● **Task to carry out**
Every line below between the one holding "let more (l" and the one holding "if m.get ALM.WIN_MASK", inclusive, should be copied exactly, and no other line.

● **Supplied material**
-- ==== Sys2Proof/Machine/Almanac.lean ====
section
/-! DEFINITION. Trace time, the schedule and the periods (chapter "Trace time and the Almanac", R34 to R61). What a fired entry
does to other blocks stands in AlmanacFire.lean. -/
namespace Sys2Proof.Machine

/-- Change the Almanac's own state. -/
def Mach.modAlm (m : Mach) (f : AlmSt → AlmSt) : Mach := { m with alm := f m.alm }

/-- The period parameters in force (R52); those of reset before any boundary has applied others. -/
def Mach.periodAct (m : Mach) : PeriodParams := m.alm.act.getD ⟨8192, 6144, 262144, 128⟩

/-- BG_TICKS of the period in force (R50). -/
def Mach.bgTicks (m : Mach) : Nat := m.periodAct.period - m.periodAct.guar

/-- Background budget of the current period per target, in bytes (R56). -/
def Mach.bgBudget (m : Mach) : Nat :=
  if m.bgTicks = 0 then 0 else m.periodAct.bg * (m.bgTicks - m.alm.shrink) / m.bgTicks

/-- The check of R52 on two lengths. -/
def periodOk (period guar : Nat) : Bool := 256 ≤ period && guar < period

/-- At a period boundary the written parameters are checked and applied together, or all four keep their values (R52). -/
def Mach.applyPeriod (m : Mach) : Mach :=
  let p := m.get ALM.PERIOD_TICKS
  let g := m.get ALM.GUAR_TICKS
  if periodOk p g then m.modAlm fun a => { a with act := some ⟨p, g, m.get ALM.BG_BYTES, m.get ALM.SHRINK_MAX⟩ }
  else
    let o := m.periodAct
    ((((m.put ALM.PERIOD_TICKS 0 o.period).put ALM.GUAR_TICKS 0 o.guar).put ALM.BG_BYTES 0 o.bg).put
      ALM.SHRINK_MAX 0 o.shrinkMax).reject .alm

/-- A PERIOD entry's lengths replace PERIOD_TICKS and GUAR_TICKS, or it changes neither and sets PARAM_REJECT (R45, R52). -/
def Mach.entryLengths (m : Mach) (arg : Word) : Mach :=
  let p := bits arg.toNat 0 32
  let g := bits arg.toNat 32 32
  if periodOk p g then
    ((m.put ALM.PERIOD_TICKS 0 p).put ALM.GUAR_TICKS 0 g).modAlm fun a =>
      { a with act := some { m.periodAct with period := p, guar := g } }
  else m.reject .alm

/-- The shrink that the period's parameters allow (R56). -/
def Mach.shrinkCap (m : Mach) : Nat := m.periodAct.shrinkMax * m.bgTicks / 256

/-- Start a period at tick `base` with shrink `sh` (R50, R56). -/
def Mach.beginPeriod (m : Mach) (base : Tick) (sh : Nat) : Mach :=
  let m1 := m.modAlm fun a => { a with shrink := sh, spent := [] }
  ((m1.put ALM.PERIOD_BASE 0 base.toNat).setFlag ALM.STAT_IN_GUAR 0 (0 < m.periodAct.guar + sh)).setFlag
    ALM.STAT_SHRINKING 0 (0 < sh)

/-- The shrunk ticks of the ending period that count: all at its full length, else those elapsed after GUAR_TICKS (R56). -/
def Mach.shrinkRepaid (m : Mach) (elapsed : Option Nat) : Nat :=
  match elapsed with
  | none => m.alm.shrink
  | some e => min m.alm.shrink (e - m.periodAct.guar)

/-- The end of a period and the start of the next at `base` (R52, R56). `elapsed` is e for a period that ends before its full
length; `arg` is the argument of a PERIOD entry. -/
def Mach.endPeriod (m : Mach) (base : Tick) (elapsed : Option Nat) (arg : Option Word) : Mach :=
  let sh := m.shrinkRepaid elapsed
  let lag := m.get ALM.LAG - sh + m.alm.late
  let m1 := m.applyPeriod
  let m2 := match arg with | some w => m1.entryLengths w | none => m1
  let m3 := if lag > 0xFFFFFFFF then m2.event .alm 0 ALM.EV_LAG_SAT else m2
  let m4 := (m3.count ALM.CNT_LAG_REPAID 0 sh).modAlm fun a => { a with late := 0 }
  let lag' := satU 32 lag
  (m4.put ALM.LAG 0 lag').beginPeriod base (min lag' m4.shrinkCap)

/-- Ticks of the current period gone before the present one (R56). -/
def Mach.periodElapsed (m : Mach) : Nat := (m.tb - BitVec.ofNat 64 (m.get ALM.PERIOD_BASE)).toNat

/-- The end of the current period's full length is reached (R37, R50). -/
def Mach.boundaryReached (m : Mach) : Bool :=
  reached m.tb (BitVec.ofNat 64 (m.get ALM.PERIOD_BASE) + BitVec.ofNat 64 m.periodAct.period)

/-- A PERIOD entry of tick `t` fires: it begins one period with the entry's lengths. On a boundary tick that is the period due there; when
its tick is the first of the current period, or it fires on that tick, it only replaces the lengths; later it ends the period before its
full length (R50). DESIGN CHOICE, log entry 82: with replaced lengths the shrink and the bytes spent stay as they are; the period that a
later tick begins has the trace time of the firing as its first tick; and an entry that fires while a boundary is reached belongs to that
boundary, whatever its own tick. -/
def Mach.periodEntry (m : Mach) (t : Tick) (arg : Word) : Mach :=
  if m.boundaryReached then
    m.endPeriod (BitVec.ofNat 64 (m.get ALM.PERIOD_BASE) + BitVec.ofNat 64 m.periodAct.period) none (some arg)
  else if m.periodElapsed = 0 || t = BitVec.ofNat 64 (m.get ALM.PERIOD_BASE) then
    let m1 := m.entryLengths arg
    m1.setFlag ALM.STAT_IN_GUAR 0 (m.periodElapsed < m1.periodAct.guar + m1.alm.shrink)
  else m.endPeriod m.tb (some (m.periodElapsed + 1)) (some arg)

/-- Lateness is recorded in the current period: the largest counts (R55); none is while no period runs (R38). -/
def Mach.recordLate (m : Mach) (ticks : Nat) : Mach :=
  if m.flag ALM.STAT_TB_VALID then m.modAlm fun a => { a with late := max a.late ticks } else m

/-- What the maintenance units of a work bit can work on: map units, the Gleaner pass, stacks (R24). -/
def Mach.unitIds (m : Mach) (kind : Nat) : List Nat :=
  match kind with
  | 0 => m.map.rws.keys
  | 1 => m.map.migs.keys ++ m.map.rots.keys
  | 2 => [0]
  | 3 => m.trim.apps.keys
  | _ => [0, 1]

/-- Lines of the Gleaner pass in flight: their visits have a read or a program outstanding (R261). -/
def Mach.gleanLines (m : Mach) : Nat := m.err.gFly.eraseDups.length

/-- Maintenance units of a work bit under way on `id` (R24, R54). -/
def Mach.underWay (m : Mach) (kind id : Nat) : Nat :=
  match kind with
  | 0 => (m.map.rws.get id).flight
  | 1 => (m.map.migs.get id).flight + b2n ((m.map.rots.get id).stage = 2)
  | 2 => m.gleanLines
  | 3 => b2n (m.trim.apps.get id ≠ 0)
  | _ => b2n (m.flag HPHY.STAT_UNIT id)

/-- The first `n` entries of `id` are taken out of `l`: the ticks they hold, and what stays. -/
def takeOverruns (id : Nat) : Nat → List (Nat × Tick) → List Tick × List (Nat × Tick)
  | _, [] => ([], [])
  | 0, l => ([], l)
  | n + 1, x :: l =>
    if x.1 = id then
      let r := takeOverruns id n l
      (x.2 :: r.1, r.2)
    else
      let r := takeOverruns id (n + 1) l
      (r.1, x :: r.2)

/-- Units of a work bit have ended since `m0`: those that were under way at a WINDOW_CLOSE count their overrun as lateness (R54, R55).
DESIGN CHOICE, log entry 82: the units on one map unit, and the lines of a Gleaner pass, end in the order in which they began, and an
overrun is measured modulo 2^64 across a backward jump. -/
def Mach.unitsEnded (m m0 : Mach) (kind : Nat) : Mach :=
  (((m.alm.overruns.get kind).map (·.1)).eraseDups).foldl (fun (m : Mach) id =>
    let r := takeOverruns id (m0.underWay kind id - m.underWay kind id) (m.alm.overruns.get kind)
    r.1.foldl (fun (m : Mach) t => m.recordLate (m.tb - t).toNat) (m.modAlm fun a => { a with overruns := a.overruns.set kind r.2 })) m

/-- At a WINDOW_CLOSE of tick `t` the units of a work bit that are under way begin to overrun (R54). -/
def Mach.overrunFrom (m : Mach) (kind : Nat) (t : Tick) : Mach :=
  let more (l : List (Nat × Tick)) (id : Nat) : List (Nat × Tick) :=
    List.replicate (m.underWay kind id - (l.filter fun x => x.1 = id).length) (id, t)
  m.modAlm fun a => { a with
    overruns := a.overruns.upd kind (fun l => l ++ (m.unitIds kind).eraseDups.flatMap (more l)) }

/-- Trace time moves on by `k` ticks; ticks with an open window are counted (R35, R53). -/
def Mach.advanceTb (m : Mach) (k : Nat) : Mach :=
  let m1 := m.put ALM.TB_NOW 0 (m.tb + BitVec.ofNat 64 k).toNat
  if m.get ALM.WIN_MASK = 0 then m1 else m1.count ALM.CNT_WIN_TICKS 0 k

/-- Ticks that the next TBCLK cycle adds: TB_ADV, or the nominal rate with its carried fraction while estimated (R35, R42). -/
def Mach.tickStep (m : Mach) (adv : Nat) : Nat × Nat :=
  if m.estimated then
    let s := m.alm.frac + m.get ALM.NOMINAL_RATE
    (s / 800000000, s % 800000000)
  else (adv, m.alm.frac)

/-- The schedule entry at index `i` (R45). -/
def Mach.entry (m : Mach) (i : Nat) : Entry := m.alm.sched.get i
/-- Write the schedule entry at index `i`. -/
def Mach.setEntry (m : Mach) (i : Nat) (e : Entry) : Mach := m.modAlm fun a => { a with sched := a.sched.set i e }

/-- The valid entries whose tick is reached, with their indices (R37). -/
def Mach.reachedEntries (m : Mach) : List (Nat × Entry) := m.alm.sched.filter fun e => reached m.tb e.2.tick

/-- Of two valid entries, whether the first fires first: the earlier tick by R37, then the lower index (R41). -/
def firesBefore (now : Tick) (a b : Nat × Entry) : Bool :=
  let da := (now - a.2.tick).toNat
  let db := (now - b.2.tick).toNat
  da > db || (da = db && a.1 < b.1)

/-- The entry that fires next, if one is reached (R41). -/
def Mach.nextToFire (m : Mach) : Option (Nat × Entry) :=
  m.reachedEntries.foldl (fun best e =>
    match best with
    | none => some e
    | some b => if firesBefore m.tb e b then some e else some b) none

/-- Every valid entry that is reached gets the marks of a first load or a discontinuity (R38, R39). DESIGN CHOICE, log entry 82: an
entry keeps its mark when a later backward jump puts its tick in the future again before it has fired. -/
def Mach.markReached (m : Mach) (f : Entry → Entry) : Mach :=
  m.modAlm fun a => { a with sched := a.sched.mapv fun _ e => if reached m.tb e.tick then f e else e }

/-- The earliest valid entry by R37, or none (R58). -/
def Mach.nextKnown (m : Mach) : Option (Nat × Entry) :=
  m.alm.sched.foldl (fun best e =>
    match best with
    | none => some e
    | some b => if tickBefore e.2.tick b.2.tick then some e else some b) none

/-- NEXT_TICK and NEXT_KIND show the next known event; none reads 0 and FREE (R58). -/
def Mach.showNext (m : Mach) : Mach :=
  match m.nextKnown with
  | some (_, e) => (m.put ALM.NEXT_TICK 0 e.tick.toNat).put ALM.NEXT_KIND 0 e.kind.code
  | none => (m.put ALM.NEXT_TICK 0 0).put ALM.NEXT_KIND 0 0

● **Task result**
  let more (l : List (Nat × Tick)) (id : Nat) : List (Nat × Tick) :=
    List.replicate (m.underWay kind id - (l.filter fun x => x.1 = id).length) (id, t)
  m.modAlm fun a => { a with
    overruns := a.overruns.upd kind (fun l => l ++ (m.unitIds kind).eraseDups.flatMap (more l)) }

/-- Trace time moves on by `k` ticks; ticks with an open window are counted (R35, R53). -/
def Mach.advanceTb (m : Mach) (k : Nat) : Mach :=
  let m1 := m.put ALM.TB_NOW 0 (m.tb + BitVec.ofNat 64 k).toNat
  if m.get ALM.WIN_MASK = 0 then m1 else m1.count ALM.CNT_WIN_TICKS 0 k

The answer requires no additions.